++++ Data for processing
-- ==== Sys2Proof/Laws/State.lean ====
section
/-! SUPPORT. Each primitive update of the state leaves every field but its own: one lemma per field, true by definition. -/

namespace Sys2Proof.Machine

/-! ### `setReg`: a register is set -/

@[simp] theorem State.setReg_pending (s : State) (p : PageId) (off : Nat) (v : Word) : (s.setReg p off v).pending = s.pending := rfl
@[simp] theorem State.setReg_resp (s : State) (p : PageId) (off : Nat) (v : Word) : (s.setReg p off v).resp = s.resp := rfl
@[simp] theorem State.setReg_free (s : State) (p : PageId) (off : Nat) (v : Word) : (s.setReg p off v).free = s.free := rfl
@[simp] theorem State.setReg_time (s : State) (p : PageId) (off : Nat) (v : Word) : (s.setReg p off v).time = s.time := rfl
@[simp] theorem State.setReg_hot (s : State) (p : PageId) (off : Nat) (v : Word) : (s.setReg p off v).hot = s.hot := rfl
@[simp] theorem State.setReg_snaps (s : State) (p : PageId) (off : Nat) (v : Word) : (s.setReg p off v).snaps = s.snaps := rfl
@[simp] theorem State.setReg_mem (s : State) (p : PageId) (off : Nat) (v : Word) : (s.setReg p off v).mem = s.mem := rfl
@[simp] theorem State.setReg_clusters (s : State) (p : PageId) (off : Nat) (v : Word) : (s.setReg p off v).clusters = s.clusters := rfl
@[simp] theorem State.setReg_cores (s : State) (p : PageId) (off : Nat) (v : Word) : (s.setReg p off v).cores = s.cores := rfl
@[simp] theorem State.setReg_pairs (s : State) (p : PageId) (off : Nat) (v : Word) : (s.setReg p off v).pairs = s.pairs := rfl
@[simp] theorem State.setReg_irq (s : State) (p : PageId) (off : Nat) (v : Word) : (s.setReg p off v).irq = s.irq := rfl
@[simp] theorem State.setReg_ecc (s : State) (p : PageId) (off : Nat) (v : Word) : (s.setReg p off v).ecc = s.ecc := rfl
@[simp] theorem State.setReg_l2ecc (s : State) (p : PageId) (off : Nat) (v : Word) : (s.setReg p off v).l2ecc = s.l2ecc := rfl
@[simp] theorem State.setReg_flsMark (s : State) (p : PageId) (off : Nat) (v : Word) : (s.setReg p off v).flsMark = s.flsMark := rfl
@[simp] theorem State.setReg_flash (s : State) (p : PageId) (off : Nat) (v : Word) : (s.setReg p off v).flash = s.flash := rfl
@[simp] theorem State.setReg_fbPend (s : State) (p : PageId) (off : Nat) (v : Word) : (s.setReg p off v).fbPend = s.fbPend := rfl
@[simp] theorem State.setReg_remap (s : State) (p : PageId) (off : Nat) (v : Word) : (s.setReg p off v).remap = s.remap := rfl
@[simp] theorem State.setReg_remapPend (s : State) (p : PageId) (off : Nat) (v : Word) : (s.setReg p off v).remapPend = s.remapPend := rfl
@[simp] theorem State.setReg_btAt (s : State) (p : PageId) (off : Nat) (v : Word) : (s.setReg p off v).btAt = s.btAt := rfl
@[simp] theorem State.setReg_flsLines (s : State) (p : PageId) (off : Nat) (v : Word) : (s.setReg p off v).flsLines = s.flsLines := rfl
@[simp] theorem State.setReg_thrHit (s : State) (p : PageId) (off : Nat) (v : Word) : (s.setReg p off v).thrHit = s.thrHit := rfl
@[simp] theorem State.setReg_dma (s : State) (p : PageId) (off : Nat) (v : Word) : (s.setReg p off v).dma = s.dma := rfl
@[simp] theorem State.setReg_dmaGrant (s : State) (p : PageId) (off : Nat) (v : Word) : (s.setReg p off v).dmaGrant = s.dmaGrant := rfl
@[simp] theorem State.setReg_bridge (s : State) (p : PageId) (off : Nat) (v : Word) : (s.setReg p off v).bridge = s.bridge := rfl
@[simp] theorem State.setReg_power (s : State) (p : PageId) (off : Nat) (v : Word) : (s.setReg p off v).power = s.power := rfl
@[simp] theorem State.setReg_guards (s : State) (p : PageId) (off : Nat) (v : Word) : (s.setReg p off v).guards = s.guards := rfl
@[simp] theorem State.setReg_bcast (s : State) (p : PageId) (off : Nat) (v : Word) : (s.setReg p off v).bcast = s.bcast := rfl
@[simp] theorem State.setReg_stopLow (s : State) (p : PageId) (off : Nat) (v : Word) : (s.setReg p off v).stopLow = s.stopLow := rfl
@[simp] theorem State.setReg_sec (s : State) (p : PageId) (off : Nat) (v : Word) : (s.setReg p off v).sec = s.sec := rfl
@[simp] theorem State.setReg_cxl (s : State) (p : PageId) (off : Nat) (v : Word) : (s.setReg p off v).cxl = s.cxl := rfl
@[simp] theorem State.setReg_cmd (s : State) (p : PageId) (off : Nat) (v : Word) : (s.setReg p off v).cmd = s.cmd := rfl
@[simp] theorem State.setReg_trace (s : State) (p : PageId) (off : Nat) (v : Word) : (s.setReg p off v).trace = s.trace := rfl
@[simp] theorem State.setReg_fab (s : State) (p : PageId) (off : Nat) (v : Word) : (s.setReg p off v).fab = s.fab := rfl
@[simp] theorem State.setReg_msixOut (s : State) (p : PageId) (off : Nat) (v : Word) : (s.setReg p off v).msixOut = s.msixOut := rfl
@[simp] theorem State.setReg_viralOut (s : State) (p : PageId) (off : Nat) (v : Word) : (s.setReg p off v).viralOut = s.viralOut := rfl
++++++++
++++ Data for processing
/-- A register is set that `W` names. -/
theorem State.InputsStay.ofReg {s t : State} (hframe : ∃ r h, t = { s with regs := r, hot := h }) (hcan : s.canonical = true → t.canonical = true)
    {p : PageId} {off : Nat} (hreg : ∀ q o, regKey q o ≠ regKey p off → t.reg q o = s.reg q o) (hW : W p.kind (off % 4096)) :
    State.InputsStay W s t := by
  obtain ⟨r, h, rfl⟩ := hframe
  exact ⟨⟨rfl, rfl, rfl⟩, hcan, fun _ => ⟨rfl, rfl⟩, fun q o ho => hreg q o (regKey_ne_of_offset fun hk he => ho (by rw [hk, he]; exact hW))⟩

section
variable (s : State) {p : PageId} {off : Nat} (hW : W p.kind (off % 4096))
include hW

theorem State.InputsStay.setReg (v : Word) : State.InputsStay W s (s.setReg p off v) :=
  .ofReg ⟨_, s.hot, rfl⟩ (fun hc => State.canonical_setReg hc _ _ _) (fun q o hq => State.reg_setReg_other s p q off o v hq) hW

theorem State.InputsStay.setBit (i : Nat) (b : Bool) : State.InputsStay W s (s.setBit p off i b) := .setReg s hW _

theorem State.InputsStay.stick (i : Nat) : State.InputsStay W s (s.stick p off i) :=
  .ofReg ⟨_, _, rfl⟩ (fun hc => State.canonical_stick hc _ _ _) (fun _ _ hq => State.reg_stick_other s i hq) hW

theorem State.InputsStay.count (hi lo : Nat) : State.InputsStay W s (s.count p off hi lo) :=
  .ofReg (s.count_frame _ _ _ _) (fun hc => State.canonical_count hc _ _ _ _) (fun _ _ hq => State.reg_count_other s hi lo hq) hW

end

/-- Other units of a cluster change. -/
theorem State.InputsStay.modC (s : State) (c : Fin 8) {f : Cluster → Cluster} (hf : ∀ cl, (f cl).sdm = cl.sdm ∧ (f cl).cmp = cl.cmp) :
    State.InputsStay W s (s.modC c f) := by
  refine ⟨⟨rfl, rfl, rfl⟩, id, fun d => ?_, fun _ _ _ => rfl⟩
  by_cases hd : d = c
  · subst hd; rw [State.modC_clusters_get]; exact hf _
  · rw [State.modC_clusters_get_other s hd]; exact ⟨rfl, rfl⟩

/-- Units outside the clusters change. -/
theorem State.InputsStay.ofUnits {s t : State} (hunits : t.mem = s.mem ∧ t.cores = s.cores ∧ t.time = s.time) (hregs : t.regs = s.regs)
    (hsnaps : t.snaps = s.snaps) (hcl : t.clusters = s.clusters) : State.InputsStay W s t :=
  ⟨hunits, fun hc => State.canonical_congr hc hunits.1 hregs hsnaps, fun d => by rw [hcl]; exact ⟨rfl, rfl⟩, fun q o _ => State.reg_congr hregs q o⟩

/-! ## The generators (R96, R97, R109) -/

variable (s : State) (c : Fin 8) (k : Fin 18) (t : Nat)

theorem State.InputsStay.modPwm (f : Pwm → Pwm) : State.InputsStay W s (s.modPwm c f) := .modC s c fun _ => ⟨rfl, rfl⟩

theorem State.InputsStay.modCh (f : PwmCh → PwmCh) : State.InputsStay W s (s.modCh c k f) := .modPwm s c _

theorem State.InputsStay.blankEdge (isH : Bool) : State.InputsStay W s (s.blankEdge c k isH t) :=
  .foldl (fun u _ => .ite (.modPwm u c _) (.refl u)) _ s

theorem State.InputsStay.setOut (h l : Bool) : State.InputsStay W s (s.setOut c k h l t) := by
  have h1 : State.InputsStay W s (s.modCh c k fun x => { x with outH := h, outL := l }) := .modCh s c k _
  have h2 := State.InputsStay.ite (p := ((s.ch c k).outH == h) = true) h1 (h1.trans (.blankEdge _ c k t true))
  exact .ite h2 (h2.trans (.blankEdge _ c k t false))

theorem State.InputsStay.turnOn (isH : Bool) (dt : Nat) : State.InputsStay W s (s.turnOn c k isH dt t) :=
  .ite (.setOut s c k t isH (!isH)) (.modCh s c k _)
++++++++
++++ Data for processing
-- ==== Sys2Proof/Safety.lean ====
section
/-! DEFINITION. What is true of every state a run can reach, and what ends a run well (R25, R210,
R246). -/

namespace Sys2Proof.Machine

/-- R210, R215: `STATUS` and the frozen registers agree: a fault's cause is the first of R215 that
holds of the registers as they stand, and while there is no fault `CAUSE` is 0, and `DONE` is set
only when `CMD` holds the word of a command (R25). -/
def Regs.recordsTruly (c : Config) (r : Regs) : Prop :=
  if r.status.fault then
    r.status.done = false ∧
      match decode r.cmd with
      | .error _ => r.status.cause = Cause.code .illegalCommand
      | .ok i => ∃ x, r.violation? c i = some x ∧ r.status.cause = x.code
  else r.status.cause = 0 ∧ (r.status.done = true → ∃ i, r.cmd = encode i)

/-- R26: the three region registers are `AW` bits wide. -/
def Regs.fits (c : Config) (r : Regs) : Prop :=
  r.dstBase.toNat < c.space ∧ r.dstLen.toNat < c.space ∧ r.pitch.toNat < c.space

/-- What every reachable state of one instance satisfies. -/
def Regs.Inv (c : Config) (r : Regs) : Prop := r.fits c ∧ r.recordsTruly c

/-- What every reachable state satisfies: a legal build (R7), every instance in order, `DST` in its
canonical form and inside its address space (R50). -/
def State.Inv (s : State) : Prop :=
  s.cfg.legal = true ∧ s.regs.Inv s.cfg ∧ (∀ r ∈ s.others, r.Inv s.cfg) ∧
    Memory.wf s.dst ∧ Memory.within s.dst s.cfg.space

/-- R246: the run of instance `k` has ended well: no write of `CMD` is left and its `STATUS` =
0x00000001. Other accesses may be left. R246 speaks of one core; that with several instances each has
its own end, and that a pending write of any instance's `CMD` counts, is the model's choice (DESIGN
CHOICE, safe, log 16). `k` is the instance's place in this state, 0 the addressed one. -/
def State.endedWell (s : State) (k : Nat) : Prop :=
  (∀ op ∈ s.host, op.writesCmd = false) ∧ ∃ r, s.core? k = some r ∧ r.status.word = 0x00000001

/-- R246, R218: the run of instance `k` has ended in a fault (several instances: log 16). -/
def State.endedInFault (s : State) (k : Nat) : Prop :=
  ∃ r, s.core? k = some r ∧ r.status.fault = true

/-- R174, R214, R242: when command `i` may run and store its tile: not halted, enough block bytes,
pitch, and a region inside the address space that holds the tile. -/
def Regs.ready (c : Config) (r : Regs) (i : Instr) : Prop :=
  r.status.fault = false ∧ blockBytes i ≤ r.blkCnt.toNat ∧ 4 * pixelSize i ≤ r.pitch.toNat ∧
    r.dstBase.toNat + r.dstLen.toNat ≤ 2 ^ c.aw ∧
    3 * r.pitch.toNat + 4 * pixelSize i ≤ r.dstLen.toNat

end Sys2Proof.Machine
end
++++++++
→ Directions for this task
Everything above from the line containing "-- ==== Sys2Proof/Laws/State.lean" down to the line containing "s.resp := rfl" is to be transcribed exactly, with both of those lines included and nothing else added.

→ Result of this task
-- ==== Sys2Proof/Laws/State.lean ====
section
/-! SUPPORT. Each primitive update of the state leaves every field but its own: one lemma per field, true by definition. -/

namespace Sys2Proof.Machine

/-! ### `setReg`: a register is set -/

@[simp] theorem State.setReg_pending (s : State) (p : PageId) (off : Nat) (v : Word) : (s.setReg p off v).pending = s.pending := rfl
@[simp] theorem State.setReg_resp (s : State) (p : PageId) (off : Nat) (v : Word) : (s.setReg p off v).resp = s.resp := rfl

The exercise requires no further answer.